DIRECTIONS :: For the records below, work out the number of lines holding "spotBad" and reply with only that.
╭─ RECORDS TO PROCESS
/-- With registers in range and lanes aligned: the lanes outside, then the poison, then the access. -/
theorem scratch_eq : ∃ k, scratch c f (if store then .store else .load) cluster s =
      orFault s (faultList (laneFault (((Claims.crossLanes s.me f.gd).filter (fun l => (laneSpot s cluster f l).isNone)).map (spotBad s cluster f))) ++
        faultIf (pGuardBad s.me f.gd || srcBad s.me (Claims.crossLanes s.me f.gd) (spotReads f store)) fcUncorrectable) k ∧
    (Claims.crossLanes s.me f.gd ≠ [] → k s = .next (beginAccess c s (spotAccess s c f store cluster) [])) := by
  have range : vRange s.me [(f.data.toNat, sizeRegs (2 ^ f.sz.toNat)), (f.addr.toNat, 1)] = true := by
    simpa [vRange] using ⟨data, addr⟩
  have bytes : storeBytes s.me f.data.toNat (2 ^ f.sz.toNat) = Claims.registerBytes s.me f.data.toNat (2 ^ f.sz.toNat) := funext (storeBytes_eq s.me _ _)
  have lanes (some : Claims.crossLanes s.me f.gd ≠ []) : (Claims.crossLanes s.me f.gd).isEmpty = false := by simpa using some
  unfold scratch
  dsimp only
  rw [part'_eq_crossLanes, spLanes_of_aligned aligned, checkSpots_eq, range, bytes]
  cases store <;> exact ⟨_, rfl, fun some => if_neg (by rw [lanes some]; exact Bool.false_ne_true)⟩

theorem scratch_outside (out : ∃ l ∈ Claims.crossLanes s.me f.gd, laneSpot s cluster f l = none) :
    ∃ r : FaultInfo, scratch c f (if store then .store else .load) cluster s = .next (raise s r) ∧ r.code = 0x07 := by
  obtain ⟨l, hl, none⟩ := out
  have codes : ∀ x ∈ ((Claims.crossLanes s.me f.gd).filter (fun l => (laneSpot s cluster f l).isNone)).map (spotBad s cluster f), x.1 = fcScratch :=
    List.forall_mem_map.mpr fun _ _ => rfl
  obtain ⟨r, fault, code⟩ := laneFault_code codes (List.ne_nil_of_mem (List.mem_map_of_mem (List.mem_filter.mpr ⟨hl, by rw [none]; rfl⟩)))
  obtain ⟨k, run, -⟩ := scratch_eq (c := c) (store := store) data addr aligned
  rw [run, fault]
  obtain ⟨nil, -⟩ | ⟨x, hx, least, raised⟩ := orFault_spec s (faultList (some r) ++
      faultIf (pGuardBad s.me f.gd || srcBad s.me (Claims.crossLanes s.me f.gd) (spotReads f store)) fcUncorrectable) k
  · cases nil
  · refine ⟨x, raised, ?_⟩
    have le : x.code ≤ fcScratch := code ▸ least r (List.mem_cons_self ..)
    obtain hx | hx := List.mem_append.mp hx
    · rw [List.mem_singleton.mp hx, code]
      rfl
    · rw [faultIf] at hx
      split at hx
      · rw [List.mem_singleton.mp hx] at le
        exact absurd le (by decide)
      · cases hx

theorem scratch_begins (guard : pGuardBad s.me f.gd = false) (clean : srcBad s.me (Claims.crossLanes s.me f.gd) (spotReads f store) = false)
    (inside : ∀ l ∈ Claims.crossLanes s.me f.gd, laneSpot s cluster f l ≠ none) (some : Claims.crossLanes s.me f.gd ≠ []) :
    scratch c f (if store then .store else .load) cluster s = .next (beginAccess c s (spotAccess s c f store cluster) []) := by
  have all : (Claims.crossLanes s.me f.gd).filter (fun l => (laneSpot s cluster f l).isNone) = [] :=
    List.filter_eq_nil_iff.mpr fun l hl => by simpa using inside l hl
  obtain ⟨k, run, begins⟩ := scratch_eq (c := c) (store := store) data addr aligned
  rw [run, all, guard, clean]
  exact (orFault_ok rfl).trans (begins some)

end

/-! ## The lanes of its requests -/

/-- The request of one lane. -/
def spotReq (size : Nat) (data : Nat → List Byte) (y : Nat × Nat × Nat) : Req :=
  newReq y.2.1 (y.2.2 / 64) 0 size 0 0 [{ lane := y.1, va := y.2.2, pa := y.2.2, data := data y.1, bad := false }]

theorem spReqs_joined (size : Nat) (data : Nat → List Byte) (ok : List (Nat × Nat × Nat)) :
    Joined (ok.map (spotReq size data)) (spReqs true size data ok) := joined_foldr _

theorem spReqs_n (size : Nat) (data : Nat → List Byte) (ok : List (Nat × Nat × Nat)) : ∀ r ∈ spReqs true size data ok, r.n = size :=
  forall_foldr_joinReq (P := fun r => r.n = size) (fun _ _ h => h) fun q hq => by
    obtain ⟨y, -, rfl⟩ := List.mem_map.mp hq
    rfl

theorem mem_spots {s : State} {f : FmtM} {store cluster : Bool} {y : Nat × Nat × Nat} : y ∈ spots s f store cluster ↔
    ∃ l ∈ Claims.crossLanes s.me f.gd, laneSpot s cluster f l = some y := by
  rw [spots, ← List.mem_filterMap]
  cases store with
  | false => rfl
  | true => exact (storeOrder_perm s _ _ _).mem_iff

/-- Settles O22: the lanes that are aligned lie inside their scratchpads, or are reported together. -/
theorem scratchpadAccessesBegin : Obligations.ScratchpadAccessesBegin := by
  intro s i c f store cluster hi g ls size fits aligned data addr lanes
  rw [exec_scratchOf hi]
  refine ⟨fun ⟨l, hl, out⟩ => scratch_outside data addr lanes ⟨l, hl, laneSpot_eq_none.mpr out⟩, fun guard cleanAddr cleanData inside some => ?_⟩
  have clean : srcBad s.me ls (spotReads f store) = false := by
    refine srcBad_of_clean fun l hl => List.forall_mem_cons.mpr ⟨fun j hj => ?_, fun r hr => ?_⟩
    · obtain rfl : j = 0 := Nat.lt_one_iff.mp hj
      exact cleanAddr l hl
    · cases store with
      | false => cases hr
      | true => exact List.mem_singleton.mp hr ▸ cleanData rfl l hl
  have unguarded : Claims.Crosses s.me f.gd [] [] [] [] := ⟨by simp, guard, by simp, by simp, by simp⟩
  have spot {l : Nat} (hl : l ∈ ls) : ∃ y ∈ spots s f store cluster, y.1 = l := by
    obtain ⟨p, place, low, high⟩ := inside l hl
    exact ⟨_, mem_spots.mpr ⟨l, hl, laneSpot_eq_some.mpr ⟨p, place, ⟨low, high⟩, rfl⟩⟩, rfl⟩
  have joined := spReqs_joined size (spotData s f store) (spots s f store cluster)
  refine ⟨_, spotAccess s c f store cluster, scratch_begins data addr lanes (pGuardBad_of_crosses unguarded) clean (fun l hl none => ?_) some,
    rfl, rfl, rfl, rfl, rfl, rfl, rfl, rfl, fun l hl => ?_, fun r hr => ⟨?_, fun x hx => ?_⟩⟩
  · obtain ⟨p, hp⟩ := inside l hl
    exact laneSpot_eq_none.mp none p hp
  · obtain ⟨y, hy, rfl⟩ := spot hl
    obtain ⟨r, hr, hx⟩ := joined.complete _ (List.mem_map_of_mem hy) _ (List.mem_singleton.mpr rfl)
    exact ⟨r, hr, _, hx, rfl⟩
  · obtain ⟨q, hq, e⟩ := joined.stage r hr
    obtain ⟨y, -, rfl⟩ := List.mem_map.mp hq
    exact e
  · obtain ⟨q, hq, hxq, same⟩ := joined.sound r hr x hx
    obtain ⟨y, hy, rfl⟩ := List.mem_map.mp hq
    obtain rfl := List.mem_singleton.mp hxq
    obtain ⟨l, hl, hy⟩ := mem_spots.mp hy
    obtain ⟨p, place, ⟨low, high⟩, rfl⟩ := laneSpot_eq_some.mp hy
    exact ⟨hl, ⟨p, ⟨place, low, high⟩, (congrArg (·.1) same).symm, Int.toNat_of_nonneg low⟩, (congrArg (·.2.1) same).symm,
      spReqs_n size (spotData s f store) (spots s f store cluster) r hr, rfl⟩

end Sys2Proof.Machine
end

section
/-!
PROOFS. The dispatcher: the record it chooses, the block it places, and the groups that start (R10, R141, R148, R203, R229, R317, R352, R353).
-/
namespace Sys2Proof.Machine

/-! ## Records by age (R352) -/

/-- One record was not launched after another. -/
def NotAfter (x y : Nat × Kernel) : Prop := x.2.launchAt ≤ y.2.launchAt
╰─
WRITTEN REPLY :: 2